BYOI Advantage: HoneyHive has zero dependencies on the OpenAI SDK. Use openai at any version—no conflicts with your Azure deployment requirements.
Compatibility
Python Version Support
| Support Level | Python Versions |
|---|
| Fully Supported | 3.11, 3.12, 3.13 |
| Not Supported | 3.10 and below |
OpenAI SDK Requirements
- Minimum: openai >= 1.0.0
- Recommended: openai >= 1.10.0
- Tested Versions: 1.10.0, 1.11.0, 1.12.0, 1.13.0
Azure OpenAI uses the standard openai Python package with the AzureOpenAI client class.
Known Limitations
- Deployment Names: Must configure Azure deployment names separately from model names
- API Versions: Requires Azure API version in configuration
- Managed Identity: Supported with additional Azure SDK configuration
- Streaming: Fully supported with both instrumentors
Choose Your Instrumentor
Azure OpenAI uses the same OpenAI instrumentor as the standard OpenAI API:
| Instrumentor | Status | Best For | Install |
|---|
| OpenInference | Fully Supported | All Azure OpenAI models | pip install "honeyhive[openinference-openai]>=1.0.0rc0" |
| Traceloop | Fully Supported | Production with cost tracking | pip install "honeyhive[traceloop-openai]>=1.0.0rc0" |
Quick Start with OpenInference
Installation
# Recommended: Install with OpenAI integration (works for Azure too)
pip install "honeyhive[openinference-openai]>=1.0.0rc0"
# Alternative: Manual installation
pip install "honeyhive>=1.0.0rc0" openinference-instrumentation-openai openai>=1.0.0
Basic Setup
from honeyhive import HoneyHiveTracer
from openinference.instrumentation.openai import OpenAIInstrumentor
from openai import AzureOpenAI
import os
# Step 1: Initialize HoneyHive tracer first
tracer = HoneyHiveTracer.init(
project="your-project" # Or set HH_PROJECT environment variable
) # Uses HH_API_KEY from environment
# Step 2: Initialize instrumentor with tracer_provider
# Same instrumentor works for both OpenAI and Azure OpenAI!
instrumentor = OpenAIInstrumentor()
instrumentor.instrument(tracer_provider=tracer.provider)
# Create Azure OpenAI client
client = AzureOpenAI(
api_key=os.getenv("AZURE_OPENAI_API_KEY"),
api_version="2024-02-01",
azure_endpoint=os.getenv("AZURE_OPENAI_ENDPOINT")
)
# Now all Azure OpenAI calls are automatically traced!
response = client.chat.completions.create(
model="gpt-35-turbo", # Your deployment name
messages=[{"role": "user", "content": "Hello from Azure!"}]
)
# ✨ Automatically traced!
Order matters!
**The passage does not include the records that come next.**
-- ==== Sys2Proof/Tests/Slice0.lean ====
section
/-! SUPPORT. Tests on fixed values. Expected results are the spec's own: spec/95_test_vectors.md (V<n>), the truth table
of its section 6, spec/opcode_table.json and the encodings of 30_encoding.md. For every statement with hypotheses a
theorem `witness_<Name>` shows a state and operands that meet them. -/

namespace Sys2Proof.Tests

open Sys2Proof.Machine

/-! ## Helpers -/

/-- The state with a word placed in core memory. -/
def word (s : State) (a v : Nat) : State := s.loadImage a (bytesOf 2 v)

/-- The reset state with an instruction's words at 0o001000 and `pc` there, as the vectors start. -/
def start (code : List Nat) : State :=
  { State.reset.loadImage 0o001000 (code.flatMap (bytesOf 2)) with pc := 0o001000 }

/-- One step comes to the state `t`, whatever the latch. -/
def becomes (s t : State) : Bool :=
  match step s with
  | .next u => { u with latch := t.latch } = t
  | .fault _ => false
  | .refused _ => false

/-- The record of a trap the instruction at 0o001000 raised. -/
def record (k : TrapKind) (opcode : Word) (faultAddr : Option Word) : Option TrapRecord :=
  some { kind := k, vector := vectorOf k, instAddr := 0o001000, opcode := some opcode, faultAddr := faultAddr }

/-- A register operand. -/
abbrev reg (r : Reg) : Operand := { mode := .register, reg := r }

/-! ## WellFormed: the one check there is (30_encoding.md R99) -/

theorem test_wellFormed_refuses_jsr_register : (Instr.jsr .r5 (reg .r0)).wellFormed = false := by decide

theorem test_wellFormed_accepts_jsr_memory : (Instr.jsr .r5 { mode := .deferred, reg := .r0 }).wellFormed = true := by
  decide

/-- The ill-formed JSR raises ILLEGAL_INSTRUCTION and pushes nothing (V7). -/
theorem test_jsr_register_traps :
    becomes ((start [0o004500]).setX .sp 0o000600)
      { ((start [0o004500]).setX .sp 0o000600).setX .pc 0o001002 with
        trap := record (.fault .illegalInstruction) 0o004500 none } = true := by
  decide

/-! ## Decoding: for every row of the opcode map a word written out from its encoding (30_encoding.md R79 to R96) -/

theorem test_decode_format_zero :
    decode 0b0000000000000000 = .ok .halt ∧
    decode 0b0000000000000001 = .ok .wait ∧
    decode 0b0000000000000010 = .ok .rti ∧
    decode 0b0000000000000011 = .ok .bpt ∧
    decode 0b0000000000000100 = .ok .iot ∧
    decode 0b0000000000000101 = .ok .reset ∧
    decode 0b0000000000000110 = .ok .rtt := by
  decide

theorem test_decode_format_reg :
    decode 0b0000000010000011 = .ok (.rts .r3) ∧
    decode 0b0000000010011101 = .ok (.spl 0b101) := by
  decide

theorem test_decode_format_cc :
    decode 0b0000000010111010 = .ok (.ccode true true false true false) := by
  decide

theorem test_decode_format_single_1 :
    decode 0b0000000001101001 = .ok (.jmp ⟨.autoDecDeferred, .r1⟩) ∧
    decode 0b0000000011101001 = .ok (.swab ⟨.autoDecDeferred, .r1⟩) ∧
    decode 0b0000101000101001 = .ok (.clr ⟨.autoDecDeferred, .r1⟩) ∧
    decode 0b0000101001101001 = .ok (.com ⟨.autoDecDeferred, .r1⟩) ∧
    decode 0b0000101010101001 = .ok (.inc ⟨.autoDecDeferred, .r1⟩) ∧
    decode 0b0000101011101001 = .ok (.dec ⟨.autoDecDeferred, .r1⟩) ∧
    decode 0b0000101100101001 = .ok (.neg ⟨.autoDecDeferred, .r1⟩) ∧
    decode 0b0000101101101001 = .ok (.adc ⟨.autoDecDeferred, .r1⟩) ∧
    decode 0b0000101110101001 = .ok (.sbc ⟨.autoDecDeferred, .r1⟩) ∧
    decode 0b0000101111101001 = .ok (.tst ⟨.autoDecDeferred, .r1⟩) ∧
    decode 0b0000110000101001 = .ok (.ror ⟨.autoDecDeferred, .r1⟩) ∧
    decode 0b0000110001101001 = .ok (.rol ⟨.autoDecDeferred, .r1⟩) ∧
    decode 0b0000110010101001 = .ok (.asr ⟨.autoDecDeferred, .r1⟩) ∧
    decode 0b0000110011101001 = .ok (.asl ⟨.autoDecDeferred, .r1⟩) := by
  decide

theorem test_decode_format_single_2 :
    decode 0b1000101000101001 = .ok (.clrb ⟨.autoDecDeferred, .r1⟩) ∧
    decode 0b1000101001101001 = .ok (.comb ⟨.autoDecDeferred, .r1⟩) ∧
    decode 0b1000101010101001 = .ok (.incb ⟨.autoDecDeferred, .r1⟩) ∧
    decode 0b1000101011101001 = .ok (.decb ⟨.autoDecDeferred, .r1⟩) ∧
    decode 0b1000101100101001 = .ok (.negb ⟨.autoDecDeferred, .r1⟩) ∧
    decode 0b1000101101101001 = .ok (.adcb ⟨.autoDecDeferred, .r1⟩) ∧
    decode 0b1000101110101001 = .ok (.sbcb ⟨.autoDecDeferred, .r1⟩) ∧
    decode 0b1000101111101001 = .ok (.tstb ⟨.autoDecDeferred, .r1⟩) ∧
    decode 0b1000110000101001 = .ok (.rorb ⟨.autoDecDeferred, .r1⟩) ∧
    decode 0b1000110001101001 = .ok (.rolb ⟨.autoDecDeferred, .r1⟩) ∧
    decode 0b1000110010101001 = .ok (.asrb ⟨.autoDecDeferred, .r1⟩) ∧
    decode 0b1000110011101001 = .ok (.aslb ⟨.autoDecDeferred, .r1⟩) ∧
    decode 0b0000110101101001 = .ok (.mfpi ⟨.autoDecDeferred, .r1⟩) ∧
    decode 0b0000110110101001 = .ok (.mtpi ⟨.autoDecDeferred, .r1⟩) := by
  decide

theorem test_decode_format_single_3 :
    decode 0b0000110111101001 = .ok (.sxt ⟨.autoDecDeferred, .r1⟩) ∧
    decode 0b1000110100101001 = .ok (.mtps ⟨.autoDecDeferred, .r1⟩) ∧
    decode 0b1000110101101001 = .ok (.mfpd ⟨.autoDecDeferred, .r1⟩) ∧
    decode 0b1000110110101001 = .ok (.mtpd ⟨.autoDecDeferred, .r1⟩) ∧
    decode 0b1000110111101001 = .ok (.mfps ⟨.autoDecDeferred, .r1⟩) := by
  decide

theorem test_decode_format_branch_1 :
    decode 0b0000000110000110 = .ok (.br 0b10000110) ∧
    decode 0b0000001010000110 = .ok (.bne 0b10000110) ∧
    decode 0b0000001110000110 = .ok (.beq 0b10000110) ∧
    decode 0b0000010010000110 = .ok (.bge 0b10000110) ∧
    decode 0b0000010110000110 = .ok (.blt 0b10000110) ∧
    decode 0b0000011010000110 = .ok (.bgt 0b10000110) ∧
    decode 0b0000011110000110 = .ok (.ble 0b10000110) ∧
    decode 0b1000000010000110 = .ok (.bpl 0b10000110) ∧
    decode 0b1000000110000110 = .ok (.bmi 0b10000110) ∧
    decode 0b1000001010000110 = .ok (.bhi 0b10000110) ∧
    decode 0b1000001110000110 = .ok (.blos 0b10000110) ∧
    decode 0b1000010010000110 = .ok (.bvc 0b10000110) ∧
    decode 0b1000010110000110 = .ok (.bvs 0b10000110) ∧
    decode 0b1000011010000110 = .ok (.bcc 0b10000110) := by
  decide

theorem test_decode_format_branch_2 :
    decode 0b1000011110000110 = .ok (.bcs 0b10000110) := by
  decide

theorem test_decode_format_rmr :
    decode 0b0000100011101001 = .ok (.jsr .r3 ⟨.autoDecDeferred, .r1⟩) ∧
    decode 0b0111000011010110 = .ok (.mul .r3 ⟨.autoInc, .sp⟩) ∧
    decode 0b0111001011010110 = .ok (.div .r3 ⟨.autoInc, .sp⟩) ∧
    decode 0b0111010011010110 = .ok (.ash .r3 ⟨.autoInc, .sp⟩) ∧
    decode 0b0111011011010110 = .ok (.ashc .r3 ⟨.autoInc, .sp⟩) ∧
    decode 0b0111100011101001 = .ok (.xor .r3 ⟨.autoDecDeferred, .r1⟩) := by
  decide

theorem test_decode_format_mark :
    decode 0b0000110100101101 = .ok (.mark 0b101101) := by
  decide

theorem test_decode_format_double :
    decode 0b0001010110101001 = .ok (.mov ⟨.autoInc, .sp⟩ ⟨.autoDecDeferred, .r1⟩) ∧
    decode 0b0010010110101001 = .ok (.cmp ⟨.autoInc, .sp⟩ ⟨.autoDecDeferred, .r1⟩) ∧
    decode 0b0011010110101001 = .ok (.bit ⟨.autoInc, .sp⟩ ⟨.autoDecDeferred, .r1⟩) ∧
    decode 0b0100010110101001 = .ok (.bic ⟨.autoInc, .sp⟩ ⟨.autoDecDeferred, .r1⟩) ∧
    decode 0b0101010110101001 = .ok (.bis ⟨.autoInc, .sp⟩ ⟨.autoDecDeferred, .r1⟩) ∧
    decode 0b0110010110101001 = .ok (.add ⟨.autoInc, .sp⟩ ⟨.autoDecDeferred, .r1⟩) ∧
    decode 0b1001010110101001 = .ok (.movb ⟨.autoInc, .sp⟩ ⟨.autoDecDeferred, .r1⟩) ∧
    decode 0b1010010110101001 = .ok (.cmpb ⟨.autoInc, .sp⟩ ⟨.autoDecDeferred, .r1⟩) ∧
    decode 0b1011010110101001 = .ok (.bitb ⟨.autoInc, .sp⟩ ⟨.autoDecDeferred, .r1⟩) ∧
    decode 0b1100010110101001 = .ok (.bicb ⟨.autoInc, .sp⟩ ⟨.autoDecDeferred, .r1⟩) ∧
    decode 0b1101010110101001 = .ok (.bisb ⟨.autoInc, .sp⟩ ⟨.autoDecDeferred, .r1⟩) ∧
    decode 0b1110010110101001 = .ok (.sub ⟨.autoInc, .sp⟩ ⟨.autoDecDeferred, .r1⟩) := by
  decide

theorem test_decode_format_sob :
    decode 0b0111111011101101 = .ok (.sob .r3 0b101101) := by
  decide

theorem test_decode_format_code :
    decode 0b1000100001011010 = .ok (.emt 0b01011010) ∧
    decode 0b1000100101011010 = .ok (.trap 0b01011010) := by
  decide

/-- The rows of spec/opcode_table.json: match, mask. -/
def opcodeRows1 : List (Nat × Nat) :=
  [(0o000000, 0o177777), (0o000001, 0o177777), (0o000002, 0o177777), (0o000003, 0o177777), (0o000004, 0o177777),
   (0o000005, 0o177777), (0o000006, 0o177777), (0o000200, 0o177770), (0o000230, 0o177770), (0o000240, 0o177740),
   (0o000100, 0o177700), (0o000300, 0o177700), (0o000400, 0o177400), (0o001000, 0o177400), (0o001400, 0o177400),
   (0o002000, 0o177400), (0o002400, 0o177400), (0o003000, 0o177400), (0o003400, 0o177400), (0o100000, 0o177400)]

def opcodeRows2 : List (Nat × Nat) :=
  [(0o100400, 0o177400), (0o101000, 0o177400), (0o101400, 0o177400), (0o102000, 0o177400), (0o102400, 0o177400),
   (0o103000, 0o177400), (0o103400, 0o177400), (0o004000, 0o177000), (0o005000, 0o177700), (0o005100, 0o177700),
   (0o005200, 0o177700), (0o005300, 0o177700), (0o005400, 0o177700), (0o005500, 0o177700), (0o005600, 0o177700),
   (0o005700, 0o177700), (0o006000, 0o177700), (0o006100, 0o177700), (0o006200, 0o177700), (0o006300, 0o177700)]

def opcodeRows3 : List (Nat × Nat) :=
  [(0o105000, 0o177700), (0o105100, 0o177700), (0o105200, 0o177700), (0o105300, 0o177700), (0o105400, 0o177700),
   (0o105500, 0o177700), (0o105600, 0o177700), (0o105700, 0o177700), (0o106000, 0o177700), (0o106100, 0o177700),
   (0o106200, 0o177700), (0o106300, 0o177700), (0o006400, 0o177700), (0o006500, 0o177700), (0o006600, 0o177700),
   (0o006700, 0o177700), (0o106400, 0o177700), (0o106500, 0o177700), (0o106600, 0o177700), (0o106700, 0o177700)]

def opcodeRows4 : List (Nat × Nat) :=
  [(0o010000, 0o170000), (0o020000, 0o170000), (0o030000, 0o170000), (0o040000, 0o170000), (0o050000, 0o170000),
   (0o060000, 0o170000), (0o110000, 0o170000), (0o120000, 0o170000), (0o130000, 0o170000), (0o140000, 0o170000),
   (0o150000, 0o170000), (0o160000, 0o170000), (0o070000, 0o177000), (0o071000, 0o177000), (0o072000, 0o177000),
   (0o073000, 0o177000), (0o074000, 0o177000), (0o077000, 0o177000), (0o104000, 0o177400), (0o104400, 0o177400)]

/-- All 80 rows. -/
def opcodeRows : List (Nat × Nat) := opcodeRows1 ++ opcodeRows2 ++ opcodeRows3 ++ opcodeRows4

/-- No two rows share a word (30_encoding.md R93): where both fix a bit, some such bit differs. -/
theorem test_opcode_rows_disjoint :
    opcodeRows.Pairwise (fun r q => (r.1 ^^^ q.1) &&& (r.2 &&& q.2) ≠ 0) := by
  decide +kernel

/-- Each row's match word decodes to an instruction with that row's fixed bits and free bits. -/
theorem test_opcode_rows_decode :
    (opcodeRows.all fun r =>
      match decode (BitVec.ofNat 16 r.1) with
      | .ok i => i.opcode == r.1 && i.operandSpan == 0x10000 - r.2
      | .error _ => false) = true := by
  decide +kernel

/-- The words at the edges of the ranges of R97 are UNKNOWN (V176 to V188). -/
theorem test_unknown_edges :
    ([0o000007, 0o000010, 0o000077, 0o000210, 0o000227, 0o007000, 0o007777, 0o075000, 0o076777, 0o107000, 0o107777,
      0o170000, 0o177777].all fun n =>
      match decode (BitVec.ofNat 16 n) with
      | .ok _ => false
      | .error e => e == .unknownOpcode (BitVec.ofNat 16 n)) = true := by
  decide

/-! ## Branches: the truth table of 95_test_vectors.md section 6, one row a value of NZVC, bit 0 the row 0000 -/

/-- The state after a branch at 0o001000 with offset 3 in every state of the condition codes: taken where the bit of
the column is 1. -/
def branchColumn (i : Instr) (column : Nat) : Prop :=
  ∀ f : Fin 16,
    exec i { State.reset with pc := 0o001002, psw := BitVec.ofNat 16 f.val } =
      .next
        { State.reset with
          pc := if column.testBit f.val then 0o001010 else 0o001002, psw := BitVec.ofNat 16 f.val }

theorem test_branch_br : branchColumn (.br 3) 0b1111111111111111 := by
  intro f
  fin_cases f <;> rfl

theorem test_branch_bne : branchColumn (.bne 3) 0b0000111100001111 := by
  intro f
  fin_cases f <;> rfl

theorem test_branch_beq : branchColumn (.beq 3) 0b1111000011110000 := by
  intro f
  fin_cases f <;> rfl

theorem test_branch_bge : branchColumn (.bge 3) 0b1100110000110011 := by
  intro f
  fin_cases f <;> rfl

theorem test_branch_blt : branchColumn (.blt 3) 0b0011001111001100 := by
  intro f
  fin_cases f <;> rfl

theorem test_branch_bgt : branchColumn (.bgt 3) 0b0000110000000011 := by
  intro f
  fin_cases f <;> rfl

theorem test_branch_ble : branchColumn (.ble 3) 0b1111001111111100 := by
  intro f
  fin_cases f <;> rfl

theorem test_branch_bpl : branchColumn (.bpl 3) 0b0000000011111111 := by
  intro f
  fin_cases f <;> rfl

theorem test_branch_bmi : branchColumn (.bmi 3) 0b1111111100000000 := by
  intro f
  fin_cases f <;> rfl

theorem test_branch_bhi : branchColumn (.bhi 3) 0b0000010100000101 := by
  intro f
  fin_cases f <;> rfl

theorem test_branch_blos : branchColumn (.blos 3) 0b1111101011111010 := by
  intro f
  fin_cases f <;> rfl

theorem test_branch_bvc : branchColumn (.bvc 3) 0b0011001100110011 := by
  intro f
  fin_cases f <;> rfl

theorem test_branch_bvs : branchColumn (.bvs 3) 0b1100110011001100 := by
  intro f
  fin_cases f <;> rfl

theorem test_branch_bcc : branchColumn (.bcc 3) 0b0101010101010101 := by
  intro f
  fin_cases f <;> rfl

theorem test_branch_bcs : branchColumn (.bcs 3) 0b1010101010101010 := by
  intro f
  fin_cases f <;> rfl

/-! ## Vectors: one step each, at most two an instruction -/

/-- V39: MOV #0, R0, C kept. -/
theorem test_mov_keeps_c :
    let s := { (start [0o012700, 0o000000]).setX .r0 0o000005 with psw := 0o000013 }
    becomes s
      { (s.setX .r0 0o000000).setX .pc 0o001004 with psw := 0o000005 } = true := by
  decide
The tracer must be initialized BEFORE calling instrumentor.instrument().
Quick Start with Traceloop
Installation
# Recommended: Install with Traceloop OpenAI integration
pip install "honeyhive[traceloop-openai]>=1.0.0rc0"
# Alternative: Manual installation
pip install "honeyhive>=1.0.0rc0" opentelemetry-instrumentation-openai openai>=1.0.0
Basic Setup
from honeyhive import HoneyHiveTracer
from opentelemetry.instrumentation.openai import OpenAIInstrumentor
from openai import AzureOpenAI
import os
# Step 1: Initialize HoneyHive tracer first
tracer = HoneyHiveTracer.init(project="your-project")
# Step 2: Initialize Traceloop instrumentor
instrumentor = OpenAIInstrumentor()
instrumentor.instrument(tracer_provider=tracer.provider)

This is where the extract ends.